---------- DATA TO EXAMINE ----------

/-! ### setRegion -/

@[simp] theorem setRegion_pending (s : State) (r : RegionId) (x : Option Region) : (s.setRegion r x).pending = s.pending := rfl
@[simp] theorem setRegion_dirsel (s : State) (r : RegionId) (x : Option Region) : (s.setRegion r x).dirsel = s.dirsel := rfl
@[simp] theorem setRegion_ratesel (s : State) (r : RegionId) (x : Option Region) : (s.setRegion r x).ratesel = s.ratesel := rfl
@[simp] theorem setRegion_arbiter (s : State) (r : RegionId) (x : Option Region) : (s.setRegion r x).arbiter = s.arbiter := rfl
@[simp] theorem setRegion_comp (s : State) (r : RegionId) (x : Option Region) : (s.setRegion r x).comp = s.comp := rfl
@[simp] theorem setRegion_inputs (s : State) (r : RegionId) (x : Option Region) : (s.setRegion r x).inputs = s.inputs := rfl
@[simp] theorem setRegion_monitors (s : State) (r : RegionId) (x : Option Region) : (s.setRegion r x).monitors = s.monitors := rfl
@[simp] theorem setRegion_links (s : State) (r : RegionId) (x : Option Region) : (s.setRegion r x).links = s.links := rfl
@[simp] theorem setRegion_clock (s : State) (r : RegionId) (x : Option Region) : (s.setRegion r x).clock = s.clock := rfl
@[simp] theorem setRegion_score (s : State) (r : RegionId) (x : Option Region) : (s.setRegion r x).score = s.score := rfl
@[simp] theorem setRegion_captures (s : State) (r : RegionId) (x : Option Region) : (s.setRegion r x).captures = s.captures := rfl
@[simp] theorem setRegion_rotation (s : State) (r : RegionId) (x : Option Region) : (s.setRegion r x).rotation = s.rotation := rfl
@[simp] theorem setRegion_exposure (s : State) (r : RegionId) (x : Option Region) : (s.setRegion r x).exposure = s.exposure := rfl
@[simp] theorem setRegion_messages (s : State) (r : RegionId) (x : Option Region) : (s.setRegion r x).messages = s.messages := rfl
@[simp] theorem setRegion_assets (s : State) (r : RegionId) (x : Option Region) : (s.setRegion r x).assets = s.assets := rfl
@[simp] theorem setRegion_ports (s : State) (r : RegionId) (x : Option Region) : (s.setRegion r x).ports = s.ports := rfl
@[simp] theorem setRegion_free (s : State) (r : RegionId) (x : Option Region) : (s.setRegion r x).free = s.free := rfl

/-! ### setClaims -/

@[simp] theorem setClaims_pending (s : State) (r : RegionId) (x : RegionClaims) : (s.setClaims r x).pending = s.pending := rfl
@[simp] theorem setClaims_dirsel (s : State) (r : RegionId) (x : RegionClaims) : (s.setClaims r x).dirsel = s.dirsel := rfl
@[simp] theorem setClaims_ratesel (s : State) (r : RegionId) (x : RegionClaims) : (s.setClaims r x).ratesel = s.ratesel := rfl
@[simp] theorem setClaims_canvas (s : State) (r : RegionId) (x : RegionClaims) : (s.setClaims r x).canvas = s.canvas := rfl
@[simp] theorem setClaims_comp (s : State) (r : RegionId) (x : RegionClaims) : (s.setClaims r x).comp = s.comp := rfl
@[simp] theorem setClaims_inputs (s : State) (r : RegionId) (x : RegionClaims) : (s.setClaims r x).inputs = s.inputs := rfl
@[simp] theorem setClaims_monitors (s : State) (r : RegionId) (x : RegionClaims) : (s.setClaims r x).monitors = s.monitors := rfl
@[simp] theorem setClaims_links (s : State) (r : RegionId) (x : RegionClaims) : (s.setClaims r x).links = s.links := rfl
@[simp] theorem setClaims_clock (s : State) (r : RegionId) (x : RegionClaims) : (s.setClaims r x).clock = s.clock := rfl
@[simp] theorem setClaims_score (s : State) (r : RegionId) (x : RegionClaims) : (s.setClaims r x).score = s.score := rfl
@[simp] theorem setClaims_captures (s : State) (r : RegionId) (x : RegionClaims) : (s.setClaims r x).captures = s.captures := rfl
@[simp] theorem setClaims_rotation (s : State) (r : RegionId) (x : RegionClaims) : (s.setClaims r x).rotation = s.rotation := rfl
@[simp] theorem setClaims_exposure (s : State) (r : RegionId) (x : RegionClaims) : (s.setClaims r x).exposure = s.exposure := rfl
@[simp] theorem setClaims_messages (s : State) (r : RegionId) (x : RegionClaims) : (s.setClaims r x).messages = s.messages := rfl
@[simp] theorem setClaims_assets (s : State) (r : RegionId) (x : RegionClaims) : (s.setClaims r x).assets = s.assets := rfl
@[simp] theorem setClaims_ports (s : State) (r : RegionId) (x : RegionClaims) : (s.setClaims r x).ports = s.ports := rfl
@[simp] theorem setClaims_free (s : State) (r : RegionId) (x : RegionClaims) : (s.setClaims r x).free = s.free := rfl
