/-- A holder that goes back to waiting where it is displaced, `j` being what its joining leaves. -/
theorem displaces_back {j : State} (hg : s.region r = some g) (hu : h.claimant = .port u) (hres : h.resume = true)
    (hj : joinWait r { h with mark := none } (s.setClaims r { s.claims r with holder := none }) = (j, true))
    (hwait : (j.claims r).waiting = w :: (front ++ { h with mark := none } :: back)) (hfront : ∀ x ∈ front, x.same h = false)
    (hfresh : ∀ x ∈ front ++ { h with mark := none } :: back, x.same w = false)
    (hport : (∀ x ∈ rest, x.claimant ≠ .port u) → j.port u = s.port u) :
    Displaces r g w rest (front ++ { h with mark := none } :: back) u
      (claimNoticeOf .displaced r h.tag s.frame ([.named 0] ++ optNat h.remaining ++ [nat (front.length + 1)])) s (displace r h w s) := by
  have hjo : Only [.arbiter, .rotation, .messages] s j := by
    have : Only [.arbiter, .rotation, .messages] s (joinWait r { h with mark := none } (s.setClaims r { s.claims r with holder := none })).1 := by
      simp
    rwa [hj] at this
  have hpos : positionOf { h with mark := none } (removeClaim w (j.claims r).waiting) = front.length + 1 := by
    rw [hwait, removeClaim_head hfresh]
    exact positionOf_fresh fun x hx => hfront x hx
  have heq : displace r h w s = promote r w (claimNotice .displaced r { h with mark := none }
      ([reasonHigher] ++ optNat h.remaining ++ [nat (front.length + 1)]) j) := by
    unfold displace
    simp only
    rw [if_pos hres, hj]
    simp only [hpos]
  rw [heq]
  refine displaces_promote hg (hjo.trans (by simp)) ?_ hfresh fun _ hno => ?_
  · rw [claims_of_arbiter (claimNotice_arbiter ..), hwait]
  · rw [port_claimNotice (h := { h with mark := none }) hu, hport hno, show j.frame = s.frame from congrArg Compositor.frame hjo.comp]
    rfl

/-- The evaluation at which the candidate at the head displaces a holder of lower rank that no cause makes leave. -/
theorem evaluate_displaces (hg : s.region r = some g) (hf : g.fixed = false) (hh : (s.claims r).holder = some h) (hu : h.claimant = .port u)
    (hstays : leaveCause s g h.counted = none) (hw : (s.claims r).waiting = w :: rest) (hel : eligible s g w = true)
    (hpassed : dwellPassed g s.frame = true) (hlow : h.rank < w.rank) :
    evaluate r s = enginesAct r g (displace r h.counted w (s.countedAt r), ⟨some h.counted, some w⟩) := by
  have hcand : candidate (s.countedAt r) r g = some w := candidate_head (by rw [waiting_countedAt, hw]) hel
  rw [evaluate_stays hg hf (portHeld_of_holder hh hu) (fun d hd => Option.some.inj (hh.symm.trans hd) ▸ hstays)]
  unfold replaceStage
  rw [holder_countedAt hh, hcand, hpassed]
  have hrank : h.counted.rank < w.rank := hlow
  simp only [hrank, decide_true, Bool.and_self, if_true]

end Displace

/-! ### The tick -/

section Tick
variable {V : PortId → Prop} {r : RegionId} {g : Region} {h w : Claim} {u v : PortId} {n : PatternId} {rest front back : List Claim}
  {s b t : State}

/-- A tick finds what is said of the candidate and its region before it. -/
theorem Facing.eligible (hb : Facing V r s b) (hw : w.content = .fill n) (hstop : g.stoppage = true → s.clock.state ≠ .running) :
    Machine.eligible b g w = true := by
  rw [eligible_of_content (fun i hi => by simp [hw] at hi)]
  cases hg : g.stoppage
  · rfl
  · simp [State.running, hb.clock, hstop hg]

theorem Facing.dwell (hb : Facing V r s b) (hdwell : ∀ f, g.lastChange = some f → g.dwell ≤ (s.comp.frame + 1 - f).toNat) :
    dwellPassed g b.frame = true := (dwellPassed_iff g b.frame).mpr (by rw [hb.frame]; exact hdwell)

/-- No cause makes the holder leave at the tick that follows `s`. -/
def Stays (s : State) (h : Claim) : Prop :=
  h.mark = none ∧ h.remaining ≠ some 0 ∧ h.remaining ≠ some 1
    ∧ ∀ i, h.content = .picture i →
        (s.monitor (monLost i)).reported = false ∧ framesSince (s.comp.frame + 1) (s.input i).arrival ≤ (s.input i).limit

theorem Facing.stays (hb : Facing V r s b) (hs : Stays s h) : leaveCause b g h.counted = none := by
  obtain ⟨hm, h0, h1, hpic⟩ := hs
  have hrem := counted_remaining h0 h1
  have hfall : holderInFallback b g h.counted = false := by
    unfold holderInFallback
    rw [show h.counted.content = h.content from rfl]
    cases hc : h.content with
    | picture i =>
      obtain ⟨hrep, hlimit⟩ := hpic i hc
      obtain ⟨hmon, -⟩ := hb.lost i (.inr (decide_eq_false (Nat.not_lt.mpr hlimit)))
      simp [inFallback, State.treatedLost, hmon, hrep]
    | _ => rfl
  unfold leaveCause
  rw [if_neg (by simp [Claim.counted, hm]), if_neg hrem, if_neg (by simp [Claim.counted, hm]), if_neg (by simp [Claim.counted, hm]), hfall]
  rfl

/-- The new holder, its region and the plane that shows it. -/
theorem taken_of (hv : w.claimant = .port v) (hn : w.content = .fill n) {e : State} (he : Ended V r s e t)
    (hholder : (e.claims r).holder = some w) (hregion : e.region r = some { g with lastChange := some (s.comp.frame + 1) }) :
    ((pump t).claims r).holder = some w ∧ (pump t).region r = some { g with lastChange := some (s.comp.frame + 1) }
      ∧ ∃ m, (pump t).comp.map = some m
          ∧ (r ≠ 0 → ∃ x ∈ m.planes, x.region = r ∧ x.presentable = true ∧ x.content = .fill n.val (s.colour n)) := by
  have hheld := he.holder w v hholder hv
  obtain ⟨x, hmap, hxr, hxc, hcolours⟩ := he.map
  refine ⟨hheld, he.region.trans hregion, buildMap x, hmap, fun hr => ?_⟩
  refine ⟨planeOf x r _, mem_planesOf.mpr ⟨r, _, hr, hxr.trans (he.region.trans hregion), rfl⟩, rfl, ?_, ?_⟩
  · simp [planeOf, regionContent, hxc, hheld, holderContent, hn]
  · simp [planeOf, regionContent, hxc, hheld, holderContent, hn, State.colour, hcolours]
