-- ==== Sys2Proof/Machine/Construction.lean ====
section
/-! DEFINITION. INIT (40_init.md R100, R101). -/

namespace Sys2Proof.Machine

variable {aw w : Nat}

/-- What INIT rejects (R100, R202), over the integers: fewer than two slots, or a region past the top slot address. -/
abbrev initRejects (base size : BitVec aw) : Prop :=
  (size.toNat : Int) < 2 ∨ (base.toNat : Int) + (size.toNat : Int) - 1 > 2 ^ aw - 1

/-- The four positions of a region of `size` slots from `base` (R100). -/
def Block.install (b : Block aw w) (base size : BitVec aw) : Block aw w :=
  { b.quiet with
    BEGIN := base
    END := base + size - 1#aw
    HEAD := base
    TAIL := base
    INITED := true }

/-- INIT: it is not subject to the INITED test, and a second INIT is an INIT like the first (R101). No slot is touched. -/
def Block.initCmd (b : Block aw w) (base size : BitVec aw) : Block aw w :=
  b.unlessFaulted fun b =>
    if initRejects base size then b.raise .constructionError else b.install base size

/-- INIT base, size. -/
def execInit (base size : Nat) (s : State) : Host.Outcome State Fault Refusal :=
  .next (s.withBlk (s.blk.initCmd (addrOperand _ base) (addrOperand _ size)))

end Sys2Proof.Machine
end

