-- ==== Sys2Proof/Machine/Flushing.lean ====
section
/-! DEFINITION. FLUSH (44_flush.md R150). -/

namespace Sys2Proof.Machine

variable {aw w : Nat}

/-- FLUSH: HEAD <- TAIL, nothing else; no slot is cleared (R150). -/
def Block.flushCmd (b : Block aw w) : Block aw w := b.whenReady fun b => b.quiet.setHead b.TAIL

/-- FLUSH. -/
def execFlush (s : State) : Host.Outcome State Fault Refusal := .next (s.withBlk s.blk.flushCmd)

end Sys2Proof.Machine
end

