/-- Settles O55: of two slots one can be held, so OCC is 0 or SIZE - 1, and a PUSH and a POP go from one to the other and
back. -/
theorem minimumSize : Obligations.MinimumSize := by
  intro s hr h hsize
  refine ⟨?_, fun hE e => ?_⟩
  · have hrange := Block.OCC_range h
    rw [← Block.OCC_eq_zero_iff h, ← Block.OCC_eq_max_iff h]
    omega
  · have hnone := (Block.OCC_eq_zero_iff h).mpr hE
    have hroom := Block.ROOMV_pos_of_OCC_eq_zero h hnone
    obtain ⟨hpush, hless⟩ := Block.readyAt_push hr h hroom e
    have hfull : (s.blk.after (.push e)).ROOMV = 0 := by rw [hless, Block.ROOMV_eq_sub_OCC, hsize, hnone]; rfl
    have hpop := Block.readyAt_push_pop hr h hroom e
    have hempty : ((s.blk.after (.push e)).after .pop).EMPTY = true := by
      rw [Block.EMPTY_iff, hpop.HEAD_eq, hpop.TAIL_eq, s.blk.EMPTY_iff.mp hE]
    exact ⟨_, _, exec_eq_after _ s, hpush.ready.2, (Block.ROOMV_eq_zero_iff hpush.inRange).mp hfull, hfull,
      exec_eq_after _ (s.withBlk _), hpop.ready.2, hempty, congrArg BitVec.toNat (Block.rspElem_push_pop hr h hnone _)⟩

/-- Where there is an element and room, both orders of a PUSH and a POP leave the same slots: the same store, the same
load. -/
theorem Block.sameStorage_push_pop {b : Block aw w} (hr : b.ready) (h : b.inRange) (hE : b.EMPTY = false)
    (hF : b.FULL = false) (e : Elem w) :
    (b.pushCmd e).popCmd.sameStorage (b.popCmd.pushCmd e) ∧ (b.pushCmd e).popCmd.out.rspElem = b.popCmd.out.rspElem := by
  rw [Block.pushCmd_popCmd hr h hF, Block.popCmd_pushCmd hr h hE, Block.popCmd_of_ready hr hE]
  exact ⟨⟨fun _ => rfl, rfl, rfl⟩, Block.slotValue_HEAD_pushStore hE e⟩

/-- Settles O59: away from the boundaries both orders move both cursors one slot on; at OCC = 0 a POP has to wait for the PUSH,
at OCC = SIZE - 1 a PUSH for the POP. -/
theorem pushPopCommute : Obligations.PushPopCommute := by
  intro e s hr h
  have htwo := Block.two_le_SIZE h
  refine ⟨s.blk.after (.push e), (s.blk.after (.push e)).after .pop, s.blk.after .pop, (s.blk.after .pop).after (.push e),
    exec_eq_after _ s, exec_eq_after _ (s.withBlk _), exec_eq_after _ s, exec_eq_after _ (s.withBlk _),
    fun hpos hlt => ?interior, fun hzero => ?empty, fun hmax => ?full⟩
  case interior =>
    have hE := (Block.EMPTY_eq_false_iff h).mpr hpos
    have hF := (Block.FULL_eq_false_iff h).mpr hlt
    have hpushPop := Block.readyAt_push_pop hr h ((Block.FULL_eq_false_iff_ROOMV h).mp hF) e
    exact ⟨hpushPop.ready.2, hpushPop.sameRegisters (Block.readyAt_pop_push hr h hpos e),
      Block.sameStorage_push_pop hr h hE hF _⟩
  case empty =>
    have hfault : s.blk.after .pop = s.blk.raise .popOnEmpty :=
      Block.popCmd_of_empty hr ((Block.OCC_eq_zero_iff h).mp hzero)
    exact ⟨(Block.readyAt_push_pop hr h (Block.ROOMV_pos_of_OCC_eq_zero h hzero) e).ready.2,
      Block.rspElem_push_pop hr h hzero _, by rw [hfault]; rfl⟩
  case full =>
    have hfault : s.blk.after (.push e) = s.blk.raise .pushOnFull :=
      Block.pushCmd_of_full hr ((Block.OCC_eq_max_iff h).mp hmax) _
    exact ⟨(Block.readyAt_pop_push hr h (by omega) e).ready.2, by rw [hfault]; rfl⟩

end Sys2Proof.Machine
end

section
/-! PROOFS. Every pair of positions is reached from INIT (46_sequence_laws.md R179, 10_state.md R27). -/

namespace Sys2Proof.Machine

variable {aw w : Nat}

/-- Any slot of the region is reached from any other by `succ`, fewer than SIZE times: as often as OCC says of a buffer with
its cursors there. -/
theorem Block.exists_iterate_succ_eq {b : Block aw w} (hBE : b.BEGIN < b.END) {p q : SlotAddr aw} (hBp : b.BEGIN ≤ p)
    (hpE : p ≤ b.END) (hBq : b.BEGIN ≤ q) (hqE : q ≤ b.END) :
    ∃ n : Nat, (n : Int) ≤ b.SIZE - 1 ∧ b.succ^[n] p = q := by
  have hrange : ((b.setHead p).setTail q).inRange := ⟨hBE, hBp, hpE, hBq, hqE⟩
  obtain ⟨h0, hmax⟩ := Block.OCC_range hrange
  exact ⟨_, (Int.toNat_of_nonneg h0).trans_le hmax, Block.iterate_succ_HEAD hrange⟩

/-- `n` PUSH commands of the element 0, each followed by a POP. -/
def pushPops : Nat → List Instr
  | 0 => []
  | n + 1 => .push 0 :: .pop :: pushPops n

theorem opcode_of_mem_pushPops {n : Nat} {i : Instr} (h : i ∈ pushPops n) : i.opcode = .PUSH ∨ i.opcode = .POP := by
  induction n with
  | zero => exact absurd h List.not_mem_nil
  | succ n ih =>
    rcases List.mem_cons.mp h with rfl | h
    · exact .inl rfl
    rcases List.mem_cons.mp h with rfl | h
    · exact .inr rfl
    exact ih h

/-- `n` times a PUSH and a POP, and both cursors are `n` slots on. -/
theorem Block.readyAt_pushPops {b : Block aw w} (hr : b.ready) (h : b.inRange) (hE : b.HEAD = b.TAIL) (n : Nat) :
    b.ReadyAt (b.afterAll (pushPops n)) (b.succ^[n] b.HEAD) (b.succ^[n] b.HEAD) := by
  induction n generalizing b with
  | zero => exact ⟨hr, h, rfl, rfl, rfl, hE.symm⟩
  | succ n ih =>
    have hroom := Block.ROOMV_pos_of_OCC_eq_zero h (Block.OCC_of_cursors_eq hE)
    have hfirst := Block.readyAt_push_pop hr h hroom 0
    rw [← hE] at hfirst
    have hlater := ih hfirst.ready hfirst.inRange (hfirst.HEAD_eq.trans hfirst.TAIL_eq.symm)
    rw [hfirst.HEAD_eq, hfirst.succ_eq] at hlater
    exact hfirst.trans hlater

/-- From an empty buffer every pair of slots is reached: both cursors walk to the first by PUSH and POP, then TAIL to the second
by PUSH commands, for which there is room since fewer than SIZE are needed. -/
theorem Block.exists_readyAt {b : Block aw w} (hr : b.ready) (h : b.inRange) (hE : b.HEAD = b.TAIL) {p q : SlotAddr aw}
    (hBp : b.BEGIN ≤ p) (hpE : p ≤ b.END) (hBq : b.BEGIN ≤ q) (hqE : q ≤ b.END) :
    ∃ is : List Instr, (∀ i ∈ is, i.opcode = .PUSH ∨ i.opcode = .POP) ∧ b.ReadyAt (b.afterAll is) p q := by
  have ⟨hBE, hBH, hHE, _, _⟩ := h
  obtain ⟨n, -, hn⟩ := Block.exists_iterate_succ_eq hBE hBH hHE hBp hpE
  obtain ⟨m, hm, hpq⟩ := Block.exists_iterate_succ_eq hBE hBp hpE hBq hqE
  have hwalk := Block.readyAt_pushPops hr h hE n
  rw [hn] at hwalk
  generalize hc : b.afterAll (pushPops n) = c at hwalk
  have hroom : ((List.replicate m 0).length : Int) ≤ c.ROOMV := by
    rw [Block.ROOMV_eq_sub_OCC, Block.OCC_of_cursors_eq (hwalk.HEAD_eq.trans hwalk.TAIL_eq.symm), hwalk.SIZE_eq, sub_zero,
      List.length_replicate]
    exact hm
  obtain ⟨hpush, -⟩ := Block.readyAt_pushes hwalk.ready hwalk.inRange (List.replicate m 0) hroom
  rw [List.length_replicate, hwalk.HEAD_eq, hwalk.TAIL_eq, hwalk.succ_eq, hpq] at hpush
  refine ⟨pushPops n ++ (List.replicate m 0).map .push, fun i hi => ?_, ?_⟩
  · rcases List.mem_append.mp hi with hi | hi
    · exact opcode_of_mem_pushPops hi
    · obtain ⟨e, -, rfl⟩ := List.mem_map.mp hi
      exact .inl rfl
  · rw [Block.afterAll_append, hc]
    exact hwalk.trans hpush

/-- Settles O56: INIT leaves an empty buffer, from which the pair is reached. -/
theorem everyPairReachable : Obligations.EveryPairReachable := by
  intro base size h t s hf hbase hsize htwo hfits hbh hhe hbt hte
  obtain ⟨b, hexec, hINITED, hFAULT, hBEGIN, hEND, hHEAD, hTAIL, -⟩ :=
    initInstalls base size s hf hbase hsize htwo hfits
  obtain rfl := State.withBlk_inj (Host.Outcome.next.inj (hexec.symm.trans (exec_eq_after _ s)))
  have hrange : (s.blk.after (.init base size)).inRange := (Block.inRange_iff_toNat _).mpr (by omega)
  have hempty := BitVec.eq_of_toNat_eq (hHEAD.trans hTAIL.symm)
  have hfirst : (addrOperand s.params.aw h).toNat = h := addrOperand_toNat (by omega)
  have hlast : (addrOperand s.params.aw t).toNat = t := addrOperand_toNat (by omega)
  obtain ⟨cmds, hcmds, hat⟩ := Block.exists_readyAt ⟨hINITED, hFAULT⟩ hrange hempty
    (p := addrOperand _ h) (q := addrOperand _ t)
    (by rwa [BitVec.le_def, hBEGIN, hfirst]) (by rwa [BitVec.le_def, hEND, hfirst])
    (by rwa [BitVec.le_def, hBEGIN, hlast]) (by rwa [BitVec.le_def, hEND, hlast])
  exact ⟨cmds, _, hcmds, runCommands_eq _ s, hat.ready.2, (congrArg BitVec.toNat hat.BEGIN_eq).trans hBEGIN,
    (congrArg BitVec.toNat hat.END_eq).trans hEND, (congrArg BitVec.toNat hat.HEAD_eq).trans hfirst,
    (congrArg BitVec.toNat hat.TAIL_eq).trans hlast⟩

end Sys2Proof.Machine
end

section
/-! PROOFS. Entering a fault and being stopped by one (60_exceptions.md R200 to R207): what each leaves unchanged, and when each of the
four faults is raised. -/

namespace Sys2Proof.Machine

variable {aw w : Nat}

/-! ### Fault entry (R206) -/

/-- Entering a fault writes FAULT and nothing else, whatever the fault. -/
theorem Block.raise_frame (b : Block aw w) (f : FaultCode) :
    (b.raise f).FAULT = f ∧ (b.raise f).faultWires = f.code ∧
      b.sameButFault (b.raise f) ∧ b.sameStorage (b.raise f) ∧ (b.raise f).noAccess :=
  ⟨rfl, rfl, ⟨rfl, rfl, rfl, rfl, rfl⟩, ⟨fun _ => rfl, rfl, rfl⟩, rfl, rfl⟩

/-- Where it rejects its operands, INIT raises ConstructionError, initialised before or not (R202). -/
theorem exec_init_of_rejected {s : State} {base size : Nat} (hf : s.blk.FAULT = .noFault)
    (hr : initRejects (addrOperand s.params.aw base) (addrOperand s.params.aw size)) :
    exec (.init base size) s = .next (s.withBlk (s.blk.raise .constructionError)) := by
  rw [exec_eq_after, Block.after, Block.initCmd, Block.unlessFaulted_noFault hf, if_pos hr]

/-- Before INIT the only effect of another command is to raise Uninitialised (R201): all others need INITED = 1. -/
theorem Block.Effect.eq_raise_of_uninitialised {i : Instr} {b c : Block aw w} (h : Block.Effect i b c)
    (hf : b.FAULT = .noFault) (hi : b.INITED = false) (ho : i.opcode ≠ .INIT) : c = b.raise .uninitialised := by
  cases h with
  | stopped _ hne => exact absurd hf hne
  | uninitialised => rfl
  | rejected | installed => exact absurd rfl ho
  | _ hr => exact absurd (hi.symm.trans hr) nofun

/-- A command other than INIT, executed before INIT. -/
theorem exec_of_uninitialised {i : Instr} {s : State} (hf : s.blk.FAULT = .noFault) (hi : s.blk.INITED = false)
    (ho : i.opcode ≠ .INIT) : exec i s = .next (s.withBlk (s.blk.raise .uninitialised)) := by
  rw [exec_eq_after, (s.blk.after_effect i).eq_raise_of_uninitialised hf hi ho]

/-- Settles O14: the operands arrive whole, so the region is rejected, and entering a fault writes FAULT alone. (The obligation's own
name is taken by the model's test.) -/
theorem initRejectsFault : Obligations.InitRejects := fun _ _ s hf hbase hsize hbad =>
  ⟨_, exec_init_of_rejected hf ((initRejects_addrOperand_iff hbase hsize).mpr hbad), s.blk.raise_frame _⟩

/-- Settles O24: no other effect is open to the command, and entering a fault writes FAULT alone. -/
theorem uninitialisedFault : Obligations.UninitialisedFault := fun _ s hf hi ho =>
  ⟨_, exec_of_uninitialised hf hi ho, s.blk.raise_frame _⟩

/-- Settles O25: what a PUSH finds at the boundary is the fault, and entering it writes FAULT alone. -/
theorem pushOnFullFault : Obligations.PushOnFullFault := fun elem s hr hF =>
  ⟨_, exec_push_of_full hr hF elem, s.blk.raise_frame _⟩

/-- Settles O26: what a POP finds at the boundary is the fault, and entering it writes FAULT alone. -/
theorem popOnEmptyFault : Obligations.PopOnEmptyFault := fun s hr hE =>
  ⟨_, exec_pop_of_empty hr hE, s.blk.raise_frame _⟩

/-! ### Fail-stop (R207) -/

/-- A step that answers nothing leaves every register and slot as it was, without a storage access. -/
theorem Block.quiet_frame (b : Block aw w) : b.sameRegisters b.quiet ∧ b.sameStorage b.quiet ∧ b.quiet.noAccess :=
  ⟨⟨rfl, rfl, rfl, rfl, rfl, rfl⟩, ⟨fun _ => rfl, rfl, rfl⟩, rfl, rfl⟩

/-- While FAULT != 0 a command changes nothing. -/
theorem Block.Effect.frame_of_fault {i : Instr} {b c : Block aw w} (h : Block.Effect i b c) (hf : b.FAULT ≠ .noFault) :
    b.sameRegisters c ∧ b.sameStorage c ∧ c.noAccess := h.eq_quiet_of_fault hf ▸ b.quiet_frame

/-- Settles O27: every command completes with one of its effects, and while FAULT != 0 that effect is none. -/
theorem failStop : Obligations.FailStop := by
  intro i s hf
  obtain ⟨b, hexec, heff⟩ := exec_effect i s
  exact ⟨b, hexec, heff.frame_of_fault hf⟩

/-! ### Which fault a command raises (R205) -/

/-- The fault applies to the command in this state (R201 to R204); code 0 is no fault. -/
def Block.FaultApplies (b : Block aw w) (i : Instr) : FaultCode → Prop
  | .noFault => False
  | .uninitialised => i.opcode ≠ .INIT ∧ b.INITED = false
  | .constructionError => ∃ base size, i = .init base size ∧ initRejects (addrOperand aw base) (addrOperand aw size)
  | .pushOnFull => i.opcode = .PUSH ∧ b.INITED = true ∧ b.FULL = true
  | .popOnEmpty => i.opcode = .POP ∧ b.INITED = true ∧ b.EMPTY = true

----------

### YOUR GOAL
Copy all lines of the records that have the string "refine" in them.

### ANSWER BELOW
  refine displaces_promote hg (hjo.trans (by simp)) ?_ hfresh fun _ hno => ?_
  refine ⟨hheld, he.region.trans hregion, buildMap x, hmap, fun hr => ?_⟩
  refine ⟨planeOf x r _, mem_planesOf.mpr ⟨r, _, hr, hxr.trans (he.region.trans hregion), rfl⟩, rfl, ?_, ?_⟩
  refine ⟨?_, fun hE e => ?_⟩
  refine ⟨s.blk.after (.push e), (s.blk.after (.push e)).after .pop, s.blk.after .pop, (s.blk.after .pop).after (.push e),
  refine ⟨pushPops n ++ (List.replicate m 0).map .push, fun i hi => ?_, ?_⟩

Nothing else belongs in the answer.